WHAT IS NEEDED => Print nothing but the lines below starting at the line that holds "Fields → State" and ending at the line that holds "exact .pcAt (by simp [Instr.opcode]) _", including both, each exactly as written.

*** Opening of RECORDS FOR THIS TASK ***

-- ==== Sys2Proof/Proofs/Scope.lean ====
section
/-! PROOFS. The family 00_scope.md: words of the encoding table decode as written, and a proper divide meets the division equation. -/

namespace Sys2Proof.Machine

open Sys2Proof

/-! ### Signed readings -/

/-- `smw` drops only the sign of a zero, which `to_signed` does not read (R11, R13). -/
theorem toSigned_smw (s : Bool) (m : Magnitude) :
    toSigned (smw s m) = if s then -((mag (smw s m)).toNat : Int) else ((mag (smw s m)).toNat : Int) := by
  rw [mag_smw, smw, toSigned_signMag]
  by_cases hm : m = 0#23 <;> simp [hm]

/-! ### Quotient and remainder as numbers (R471) -/

/-- In a proper divide the quotient fits its 23 bits. -/
theorem dividend_div_lt {a m : Word} (b : Word) (h : (mag a).toNat < (mag m).toNat) :
    dividend a b / (mag m).toNat < 2 ^ 23 := by
  have hb := mag_lt b
  rw [Nat.div_lt_iff_lt_mul (by omega), dividend]
  omega

/-- The remainder by a nonzero divisor fits its 23 bits. -/
theorem dividend_mod_lt (a b : Word) {m : Word} (h : 0 < (mag m).toNat) : dividend a b % (mag m).toNat < 2 ^ 23 :=
  (Nat.mod_lt _ h).trans (mag m).isLt

/-- The magnitude of the quotient word of a proper divide. -/
theorem mag_quotient {a m : Word} (b : Word) (h : (mag a).toNat < (mag m).toNat) :
    (mag (quotient a b m)).toNat = dividend a b / (mag m).toNat := by
  rw [quotient, mag_smw, BitVec.toNat_ofNat, Nat.mod_eq_of_lt (dividend_div_lt b h)]

/-- The magnitude of the remainder word, the divisor being nonzero. -/
theorem mag_remainder (a b : Word) {m : Word} (h : 0 < (mag m).toNat) :
    (mag (remainder a b m)).toNat = dividend a b % (mag m).toNat := by
  rw [remainder, mag_smw, BitVec.toNat_ofNat, Nat.mod_eq_of_lt (dividend_mod_lt a b h)]

/-! ### The division equation -/

/-- Dividing magnitudes and then applying the signs of R471 is signed division, truncated toward zero. -/
theorem signed_dividend_eq {a m : Word} (b : Word) (h : (mag a).toNat < (mag m).toNat) :
    (if sgn a then -(dividend a b : Int) else (dividend a b : Int)) =
      toSigned (quotient a b m) * toSigned m + toSigned (remainder a b m) := by
  have euclid : ((dividend a b / (mag m).toNat : Nat) : Int) * (mag m).toNat + (dividend a b % (mag m).toNat : Nat) =
      dividend a b := by
    exact_mod_cast Nat.div_add_mod' (dividend a b) (mag m).toNat
  have hq : toSigned (quotient a b m) = _ := toSigned_smw (sgn a ^^ sgn m) _
  have hr : toSigned (remainder a b m) = _ := toSigned_smw (sgn a) _
  rw [← quotient, mag_quotient b h] at hq
  rw [← remainder, mag_remainder a b (by omega)] at hr
  rw [hq, hr, toSigned, ← euclid]
  cases sgn a <;> cases sgn m <;>
    simp only [Bool.xor_true, Bool.xor_false, Bool.not_true, Bool.not_false, Bool.false_eq_true, if_true, if_false] <;> ring

/-- The remainder is smaller than the divisor in magnitude. -/
theorem natAbs_remainder_lt (a b : Word) {m : Word} (h : 0 < (mag m).toNat) :
    (toSigned (remainder a b m)).natAbs < (mag m).toNat := by
  rw [natAbs_toSigned, mag_remainder a b h]
  exact Nat.mod_lt _ h

/-! ### The instruction -/

/-- What DIV does when it is proper: the quotient goes to `B`, the remainder to `A` (R471). -/
theorem divRule_state_of_proper {f : Fields} {s : State} (h : (mag s.a).toNat < (mag (operandM f s)).toNat) :
    (divRule f s).state = (s.setA (remainder s.a s.b (operandM f s))).setB (quotient s.a s.b (operandM f s)) := by
  have proper : divideImproper s.a (operandM f s) = false := by simp [divideImproper, h]
  simp [divRule, proper]

/-- `A` and `B` after a proper DIV. -/
theorem exec_div_of_proper {f : Fields} {s t : State} (h : (mag s.a).toNat < (mag (operandM f s)).toNat)
    (ht : exec (.div f) s = .next t) :
    t.a = remainder s.a s.b (operandM f s) ∧ t.b = quotient s.a s.b (operandM f s) := by
  obtain rfl : (divRule f s).commit = t := (settle_eq_next _ _).1 ht
  simp [divRule_state_of_proper h]

end Sys2Proof.Machine

namespace Sys2Proof.Proofs

open Sys2Proof Sys2Proof.Machine

/-- Settles O38: the Euclidean equation of the magnitudes, with the signs of R471 applied. -/
theorem properDivideMeetsTheDivisionEquation : Obligations.ProperDivideMeetsTheDivisionEquation := by
  intro f s t proper ht
  obtain ⟨ha, hb⟩ := exec_div_of_proper proper ht
  rw [ha, hb]
  exact ⟨signed_dividend_eq s.b proper, natAbs_remainder_lt s.a s.b (by omega)⟩

/-- Settles O3: the decoder is evaluated on each of the seven words. -/
theorem decodesWordsWrittenFromTheTable : Obligations.DecodesWordsWrittenFromTheTable := by
  unfold Obligations.DecodesWordsWrittenFromTheTable
  decide

end Sys2Proof.Proofs
end

/-! PROOFS. The family 10_state.md: the invariant of reachable states, what each instruction may write, which state no instruction reads,
and the host's commands on the registers and the store. -/

namespace Sys2Proof.Machine

open Sys2Proof

/-! ### What an instruction can do to the state, said once -/

/-- The opcodes whose rule is not the decode-error outcome, XEC's apart. -/
def implementedButXec : List Opcode :=
  [0o00#6, 0o03#6, 0o05#6, 0o10#6, 0o11#6, 0o12#6, 0o13#6, 0o15#6, 0o16#6, 0o17#6, 0o23#6, 0o24#6, 0o27#6, 0o34#6, 0o35#6, 0o40#6,
    0o41#6, 0o55#6, 0o56#6, 0o57#6, 0o66#6, 0o70#6, 0o71#6, 0o72#6, 0o73#6, 0o74#6, 0o77#6]

/-- The states that the instruction `i`, as the last word of a chain, can leave behind from `s`, before its cost is charged: one constructor
for each set of fields that a rule writes, with the opcodes that write it. An XEC as the last word is one that the limit stops. -/
inductive Leaves (i : Instr) (s : State) : State → Prop where
  | pcAt (h : i.opcode ∈ [0o12#6, 0o13#6, 0o70#6, 0o71#6, 0o72#6, 0o73#6, 0o74#6, 0o77#6]) (p : Addr) : Leaves i s (s.setPc p)
  | halted (h : i.opcode = 0o00#6) (p : Addr) : Leaves i s ((s.setHalted true).setPc p)
  | inA (h : i.opcode ∈ [0o15#6, 0o16#6, 0o17#6, 0o24#6, 0o40#6, 0o41#6]) (v : Word) : Leaves i s (s.setA v)
  | inB (h : i.opcode ∈ [0o23#6, 0o55#6]) (v : Word) : Leaves i s (s.setB v)
  | inAB (h : i.opcode ∈ [0o34#6, 0o35#6, 0o57#6]) (v w : Word) : Leaves i s ((s.setA v).setB w)
  | sumInA (h : i.opcode ∈ [0o10#6, 0o11#6]) (v : Int) : Leaves i s (s.takeSum v)
  | improperDivide (h : i.opcode = 0o35#6) : Leaves i s (s.orOverflow true)
  | inX (h : i.opcode = 0o56#6) (v : Addr) : Leaves i s (s.writeX i.fields.index v)
  | stored (h : i.opcode ∈ [0o03#6, 0o05#6, 0o66#6]) (v : Word) : Leaves i s (s.store (effectiveAddress i.fields s) v)
  | linked (h : i.opcode = 0o27#6) (v : Word) (p : Addr) : Leaves i s ((s.store (effectiveAddress i.fields s) v).setPc p)
  | decodeError (h : i.opcode ∉ implementedButXec) : Leaves i s (s.decodeError i.opcode).state

/-- A conditional jump moves `PC` or leaves it. -/
theorem Leaves.jumpIf {i : Instr} {s : State} (h : i.opcode ∈ [0o12#6, 0o13#6, 0o70#6, 0o71#6, 0o72#6, 0o73#6, 0o74#6, 0o77#6])
    (c : Bool) (target : Addr) : Leaves i s (s.jumpIf c target) := by
  cases c with
  | false => exact .pcAt h s.pc
  | true => exact .pcAt h target

/-- A conditional skip is a conditional jump one word on. -/
theorem State.skipIf_eq_jumpIf (s : State) (c : Bool) : s.skipIf c = s.jumpIf c (s.pc + 1#15) := rfl

/-- Every rule but XEC's leaves one of these states. -/
theorem leaves_of_ruleOf {x : Fields → State → Option Effect} {i : Instr} {s : State} {e : Effect}
    (hi : i.opcode ≠ 0o02#6) (h : ruleOf x i s = some e) : Leaves i s e.state := by
  cases i with
  | xec f => exact absurd rfl hi
  | hlt f => cases h; exact .halted rfl _
  | nop f => cases h; exact .pcAt (by simp [Instr.opcode]) s.pc
  | jmp f => cases h; exact .pcAt (by simp [Instr.opcode]) _
  | jpl f | jmi f | jze f | jnz f => cases h; exact .jumpIf (by simp [Instr.opcode]) _ _
  | skg f | skn f => cases h; exact .jumpIf (by simp [Instr.opcode]) _ (s.pc + 1#15)
  | lda f | ana f | ora f | era f | ars f | als f => cases h; exact .inA (by simp [Instr.opcode]) _
  | ldb f | tab f => cases h; exact .inB (by simp [Instr.opcode]) _
  | mpy f | iab f => cases h; exact .inAB (by simp [Instr.opcode]) _ _
  | add f | sub f => cases h; exact .sumInA (by simp [Instr.opcode]) _
  | div f =>
    cases h
    simp only [divRule]
    split
    · exact .improperDivide rfl
    · exact .inAB (by simp [Instr.opcode]) _ _
  | ldx f => cases h; exact .inX rfl _
  | sta f | stb f | six f => cases h; exact .stored (by simp [Instr.opcode]) _
  | jsl f => cases h; exact .linked rfl _ _
  | _ => cases h; exact .decodeError (by simp [implementedButXec, Instr.opcode])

*** Close of RECORDS FOR THIS TASK ***

ANSWER TO THE EXERCISE =>
theorem leaves_of_ruleOf {x : Fields → State → Option Effect} {i : Instr} {s : State} {e : Effect}
    (hi : i.opcode ≠ 0o02#6) (h : ruleOf x i s = some e) : Leaves i s e.state := by
  cases i with
  | xec f => exact absurd rfl hi
  | hlt f => cases h; exact .halted rfl _
  | nop f => cases h; exact .pcAt (by simp [Instr.opcode]) s.pc
  | jmp f => cases h; exact .pcAt (by simp [Instr.opcode]) _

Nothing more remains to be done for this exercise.